Dadas las circunstancias: en pleno Brexit; con un nuevo presidente de Estados Unidos aislacionista, nacionalista y hostil a la Unión Europea; enfrentados a amenazas diversas a nuestra seguridad; sin terminar de salir de la crisis económica; y con partidos populistas antieuropeos a nuestro alrededor, la Declaración tiene la indudable dimensión política de reafirmar la unidad y continuidad del proyecto europeo. Más aún si tenemos en cuenta la división implícita o explícita que anida en el interior de la UE, de la que valen solo como botón de muestra la inquietante deriva autoritaria de países tan relevantes como Polonia o Hungría.

Respecto a esto último es de destacar la mención expresa al Estado de Derecho. A estas alturas, es triste tener que reafirmar la columna vertebral de la cultura política y jurídica europea, democrática y desarrollada económicamente. Pero las cosas son así. El populismo rampante –frenado últimamente en Austria y en Holanda pero al acecho en Francia– obliga a reafirmar los valores que ha tenido siempre Europa cuando se ha confrontado con el fascismo y las pulsiones autoritarias.
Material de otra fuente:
-- ==== Sys2Proof/Machine/Step.lean ====
section
/-! DEFINITION. One step of the ILP: fetch, decode, execute; and the stops after an outcome whose continuation is
outside the source (log 3). -/

namespace Sys2Proof.Machine

/-- What the decoder's answer leads to. A sequence longer than 15 bytes is `#GP(0)` at decode (R107). -/
def runDecoded (s : State) : Decoded → Host.Outcome State Fault Refusal
  | .instr i _ => exec i s
  | .tooLong => .next (s.takeException (.gp 0#32))
  | .truncated => .refused .fetchNotTranslated
  | .otherOpcode => .refused .otherInstruction

/-- A processor that executes: only a `Running` one does (R48). The instruction runs whatever `DR0` to `DR3` and `DR7`
hold: a code breakpoint on it, and its priority, are not modelled (R217, log 39). -/
def runActive (s : State) : Host.Outcome State Fault Refusal :=
  match s.activity with
  | .running => runDecoded s (decode s.in64 s.fetchBytes)
  | .waitForSipi => .refused .processorIdle
  | .senterSleep => .refused .processorIdle
  | .other => .refused .processorIdle

/-- After an exception outcome: delivery is outside the source (R218); before a new IDT the model refuses to
continue (R219). -/
def afterException (s : State) (e : Exc) : Host.Outcome State Fault Refusal :=
  if s.idtStale then .refused (.exceptionBeforeNewIdt e) else .fault (.exceptionDelivery e)

/-- One step. -/
def step (s : State) : Host.Outcome State Fault Refusal :=
  match s.status with
  | .running => runActive s
  | .exception e => afterException s e
  | .vmExit _ => .fault .vmExitDelivery
  | .txtShutdown e _ => .fault (.txtReset e)

/-- The state with the instruction of a table word, zeros above it, where the next fetch reads it, and the leaf
selected (log 21). -/
def State.withFetchWord (s : State) (nbits w : Nat) : State := s.placeInstr (tableWordBytes nbits w)

end Sys2Proof.Machine
end

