/-- 60_exceptions.md section 2 (R217, over D6) and the order of R120: the first line that fires gives the outcome, for
every free value, on a platform that meets R253 and R254 (log 16). The module's lines are read as D8, D10 and D11
decide. -/
def Obligations.FirstFailingLineDecidesTheOutcome : Prop :=
  ∀ (d : Draws) (before : List PrefixByte) (s : State),
    s.status = .running → s.gpr.rax.lo = 2#32 → PlatformReady s →
      ∃ t, enteraccs d before s = .next t ∧
        ((∃ p ∈ before, p = .lock ∨ p = .repne ∨ p = .rep ∨ p = .opSize) → t.status = .exception .ud) ∧
        (s.cr4SMXE = false → t.status = .exception .ud) ∧
        ((∀ p ∈ before, p ≠ .lock ∧ p ≠ .repne ∧ p ≠ .rep ∧ p ≠ .opSize) → s.cr4SMXE = true → s.vmx = .nonRoot →
          ∃ r, t.status = .vmExit r) ∧
        (s.vmx ≠ .nonRoot → s.cfg.enteraccsSupported = false → t.status = .exception .ud) ∧
        (LeafAvailable before s → ¬ ChecksPass before s → t.status = .exception (.gp 0#32)) ∧
        (ChecksPass before s → ¬ AcramWriteBack s → ∃ code, t.status = .txtShutdown .badACMMType code) ∧
        (ChecksPass before s → AcramWriteBack s → ¬ KindAccepted s.cfg (s.loadedHeader d) →
          ∃ code, t.status = .txtShutdown .unsupportedACM code) ∧
        (ChecksPass before s → AcramWriteBack s → KindAccepted s.cfg (s.loadedHeader d) → ¬ ModuleAuthentic d s →
          ∃ code, t.status = .txtShutdown .authenticateFail code) ∧
        (ChecksPass before s → AcramWriteBack s → KindAccepted s.cfg (s.loadedHeader d) → ModuleAuthentic d s →
          (HitmUnexpected (s.finalHeader d) d.hitm → ∃ code, t.status = .txtShutdown .unexpectedHITM code) ∧
          (¬ HitmUnexpected (s.finalHeader d) d.hitm →
            ¬ HeaderConsistent s.cfg s.acSize d.hitm (s.finalHeader d) →
              ∃ code, t.status = .txtShutdown .badACMFormat code)) ∧
        (ChecksPass before s → ModuleAccepted d s → t.status = .running)

/-- 60_exceptions.md section 1 (R215, D5) and P5 of 95_test_vectors.md: what a TXT shutdown has done, and the registers
it has not written. Of the MSRs that is `IA32_EFER` alone: `IA32_MISC_ENABLE` and `IA32_DEBUGCTL` are written before it
(R151, R152). -/
def Obligations.ShutdownLeavesRegistersAndKeepsMasks : Prop :=
  ∀ (i : Instr) (s t : State) (e : TxtError) (code : Nat),
    s.status = .running → exec i s = .next t → t.status = .txtShutdown e code →
      t.gpr = s.gpr ∧ t.rip = s.rip ∧ t.eflags = s.eflags ∧ t.ctrl = s.ctrl ∧ t.dbg = s.dbg ∧ t.seg = s.seg ∧
      t.gdtr = s.gdtr ∧ t.idtr = s.idtr ∧ t.msr.efer = s.msr.efer ∧
      t.masks = { init := true, a20m := true, nmi := true, smi := true } ∧ t.acModeFlag = true ∧
      t.chipset = { s.chipset with processorHold := true } ∧ code = s.cfg.errorCode e

/-- 70_reset_and_hazards.md section 2 (R253, R254; U12, U17; logs 16, 17): an accepted module on a platform that is not
ready is given no meaning, under the name of the obligation that is violated. -/
def Obligations.UnreadyPlatformIsRefused : Prop :=
  ∀ (before : List PrefixByte) (s : State),
    ChecksPass before s → ModuleAccepted (drawsAt s.draws) s → ¬ PlatformReady s →
      (exec (.getsecEnteraccs before) s = .refused .memTypesOutsideModule ∧
        ∃ a, ¬ (s.gpr.rbx.lo.toNat ≤ a ∧ a < s.gpr.rbx.lo.toNat + 4096 * ((s.gpr.rcx.lo.toNat + 4095) / 4096)) ∧
          s.memTypeOf a ∉ s.cfg.memTypesAllowed) ∨
      (exec (.getsecEnteraccs before) s = .refused .platformNotIdle ∧
        ∃ p ∈ s.rlps, p.samePackage = false ∧ p.activity ≠ .waitForSipi ∧ p.activity ≠ .senterSleep)

/-- R150, R151 (its side effect on the armed range, R45), R152, R153; that the drain completes the stores in order is
R84's derivation and log 19: in every outcome past the `#GP(0)` checks, `Launched` and `TxtShutdown` alike, the masks
are set, the A20M level is de-asserted, `IA32_DEBUGCTL` is 0, the TLBs are empty, the transactions issued before have
completed, no range is armed, the flag of authenticated code execution mode is set and the hold is in force. -/
def Obligations.PreparationHoldsInEveryLaterOutcome : Prop :=
  ∀ (before : List PrefixByte) (s t : State), ChecksPass before s → exec (.getsecEnteraccs before) s = .next t →
    t.masks = { init := true, a20m := true, nmi := true, smi := true } ∧ t.a20m = false ∧ t.msr.debugctl = 0#64 ∧
      t.tlb = [] ∧ t.outgoing = [] ∧ t.mem = Memory.complete s.mem s.outgoing ∧ t.monitor = none ∧
      t.acModeFlag = true ∧ t.chipset.processorHold = true

/-! ### `Launched`: lines 25 to 27 of R120 -/

/-- R182, R183, R184, R185, R193, R195. -/
def Obligations.LaunchInitialisesControlState : Prop :=
  ∀ (before : List PrefixByte) (s : State),
    LaunchReady (drawsAt s.draws) before s →
      ∃ t, exec (.getsecEnteraccs before) s = .next t ∧
        (∀ i, i < 64 → t.ctrl.cr0.getLsbD i =
          (decide (i ≠ 31) && decide (i ≠ 18) && decide (i ≠ 16) && s.ctrl.cr0.getLsbD i)) ∧
        (∀ i, i < 64 → t.ctrl.cr4.getLsbD i = (decide (i ≠ 6) && s.ctrl.cr4.getLsbD i)) ∧
        t.eflags = 0x00000002#32 ∧ t.msr.efer = 0#64 ∧ t.dbg.dr7.lo = 0x00000400#32 ∧ t.msr.debugctl = 0#64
Es imposible estar en contra de lo que dice, pues, la Declaración de Roma. Pero las “declaraciones” que hemos escuchado de los líderes, y que cada uno se ha ocupado de realzar por encima de la propia Declaración, han ocultado su contenido. No sólo por ello, sino porque éste tiene un alto grado de generalismo. Y que se podría resumir en: vamos a seguir juntos, a pesar de la huida del Reino Unido.

Los jefes de Estado y de Gobierno, una vez más, no han planteado un verdadero relanzamiento de la Unión. Asuntos clave como la Europa social (con objetivos concretos), o la Unión Económica y Fiscal (aún inexistente), o la Europa de la Defensa, no se han abordado como un verdadero compromiso, con hitos temporales firmes. Mucho menos la gran cuestión: la Europa Política, el federalismo europeo, la reforma institucional y, por tanto, una genuina Europa de los ciudadanos.

Es cierto que hay un paso adelante, que permite salir de la parálisis, cuando se admite que los Estados que lo deseen puedan acelerar (“distintos ritmos”), al tiempo que se mantiene una orientación armonizada (“la misma dirección”). Sin embargo, lo que la Declaración llama Programa de Roma tiene una composición bastante lábil y abstracta (“Europa segura”; “Europa próspera y sostenible”; “Europa social” –sin más precisión-; “Europa más fuerte”). Es un lenguaje muy conocido en los documentos de la Unión.

Como era de imaginar, todo se dilata hasta el Consejo Europeo de diciembre, cuando las importantes elecciones en Francia y Alemania permitan plantear un verdadero programa para una nueva era de la Unión post-Brexit en un mundo globalizado.

Problemas tan lacerantes como la violencia de género, la educación, el paro aún persistente, la vergonzante política de protección de los refugiados o los desafíos reales de la globalización no aparecen con la debida fuerza en la Declaración de Roma. Muestra palpable de que aún no hay respuesta creíble y solidaria por parte de la Unión Europea a tales desafíos. Europa necesita un salto cualitativo político, económico y social; y ese salto no lo ha dado la Declaración de Roma.

*Firman este artículo: Diego López Garrido, Nicolás Sartorius, Vicente Palacio, Enrique Ayala, José Luis Escario, José Candela, María Pallares, Mercedes Guinea, Juan Moscoso del Prado, Carlos Carnero, Francisco Aldecoa y Manuel de la Rocha Vázquez.